··· ENTRIES SUPPLIED

/-- A BLOCK_RST whose response the credits do not let out waits for the responses before it and its own, `k` in all. -/
theorem State.blockRst_waits {s : State} (h : Port s) {k : Nat} (hdue : s.boot.due.getD (s.mgQ.length + 1) = k) (hk : s.mgCrd < k)
    (hq : s.mgCrd ≤ s.mgQ.length) : ∃ o c z, s.blockRst = { s with
      sent := o, xings := c, lines := z, mgQ := s.mgQ.drop s.mgCrd ++ [(0, mgOk)], mgCrd := 0
      boot := { s.boot with due := some (k - s.mgCrd) } } := by
  obtain ⟨t, c, z, hreply, ht⟩ := s.oweReset.mgReply_eq 0 mgOk
  have howed : t.boot.due = some k := by simp [ht, State.oweReset, hdue]
  have hcrd : t.mgCrd = s.mgCrd := by rw [ht]; rfl
  have hlen : t.mgCrd ≤ t.mgQ.length := by simp [ht, State.oweReset, Nat.le_succ_of_le hq]
  have hrest : t.mgQ.drop s.mgCrd = s.mgQ.drop s.mgCrd ++ [(0, mgOk)] := by simp [ht, State.oweReset, List.drop_append_of_le_length hq]
  rw [State.blockRst_port h, hreply, State.mgPump_waits howed (by rwa [hcrd]) hlen, hcrd, hrest, ht]
  exact ⟨_, c, z, rfl⟩

/-! ### The boot (R58, R63) -/

section
variable {s : State} {b : BootStage} {t : Nat}

theorem State.bootNext_waits {ok : Bool} (h : ∀ b t, s.boot.stage.next (decide (s.boot.lastReset = 0)) = some (b, t) →
    s.pins.vwarn = true ∨ s.clk.up < s.boot.released + us5 t) : s.bootNext ok = s := by
  unfold State.bootNext
  split
  · rfl
  next b t hnext => exact if_pos (h b t hnext)

variable (hnext : s.boot.stage.next (decide (s.boot.lastReset = 0)) = some (b, t)) (hwarn : s.pins.vwarn = false)
  (htime : s.boot.released + us5 t ≤ s.clk.up)
include hnext hwarn htime

theorem State.bootNext_fails (h : s.boot.stage = .selftest) :
    s.bootNext false = State.raise { s with boot := { s.boot with stage := .selftestFail } } srcSelftest := by
  unfold State.bootNext
  simp only [hnext]
  rw [if_neg (by simp [hwarn, htime]), if_pos (by simp [h])]

theorem State.bootNext_goes_on {ok : Bool} (h : ¬ (s.boot.stage = .selftest ∧ ok = false)) :
    s.bootNext ok =
      if b = .ready then State.giveCredits { s with boot := { s.boot with stage := b } }
      else { s with boot := { s.boot with stage := b } } := by
  unfold State.bootNext
  simp only [hnext]
  rw [if_neg (by simp [hwarn, htime]), if_neg h]

end

/-- Settles O3: each clause is one outcome of a reset or of the boot timer. -/
theorem resetsAndBoot : Obligations.ResetsAndBoot := by
  unfold Obligations.ResetsAndBoot
  refine ⟨fun tm s => rfl, fun s => rfl, fun s h => ⟨fun hdue hcrd => ?atOnce, fun hdue hcrd => ?owed, fun k hdue hk hcrd => ?due⟩,
    fun s h hc => ?booting, fun ok dt s b t hnext hwarn htime => ⟨?fails, fun h hb => ?next, fun h hb => ?ready⟩,
    fun ok dt s h => ?waits⟩
  case atOnce =>
    rw [exec_blockRst, State.blockRst_resets h hdue hcrd]
    rfl
  case owed =>
    obtain ⟨o, c, z, hwait⟩ := State.blockRst_waits h (k := s.mgQ.length + 1) (by rw [hdue]; rfl) (Nat.lt_succ_of_le hcrd) hcrd
    exact ⟨_, congrArg Host.Outcome.next hwait, rfl, rfl, rfl, rfl, rfl⟩
  case due =>
    obtain ⟨o, c, z, hwait⟩ := State.blockRst_waits h (k := k) (by rw [hdue]; rfl) hk hcrd
    exact ⟨_, congrArg Host.Outcome.next hwait, rfl, rfl⟩
  case booting => rw [exec_blockRst, State.blockRst_booting h hc]
  case fails =>
    rintro ⟨hstage, rfl⟩
    exact does_of_eq rfl (State.bootNext_fails (s := s.passNs dt) hnext hwarn htime hstage)
  case next =>
    exact does_of_eq rfl ((State.bootNext_goes_on (s := s.passNs dt) hnext hwarn htime h).trans (if_neg hb))
  case ready =>
    exact does_of_eq rfl ((State.bootNext_goes_on (s := s.passNs dt) hnext hwarn htime h).trans (if_pos hb))
  case waits => exact does_of_eq rfl (State.bootNext_waits (s := s.passNs dt) h)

······

EXERCISE: Collect from the data above every line that includes "exact".

REPLY TO THE TASK:
  exact ⟨_, c, z, rfl⟩
  next b t hnext => exact if_pos (h b t hnext)
    exact ⟨_, congrArg Host.Outcome.next hwait, rfl, rfl, rfl, rfl, rfl⟩
    exact ⟨_, congrArg Host.Outcome.next hwait, rfl, rfl⟩
    exact does_of_eq rfl (State.bootNext_fails (s := s.passNs dt) hnext hwarn htime hstage)
    exact does_of_eq rfl ((State.bootNext_goes_on (s := s.passNs dt) hnext hwarn htime h).trans (if_neg hb))
    exact does_of_eq rfl ((State.bootNext_goes_on (s := s.passNs dt) hnext hwarn htime h).trans (if_pos hb))
  case waits => exact does_of_eq rfl (State.bootNext_waits (s := s.passNs dt) h)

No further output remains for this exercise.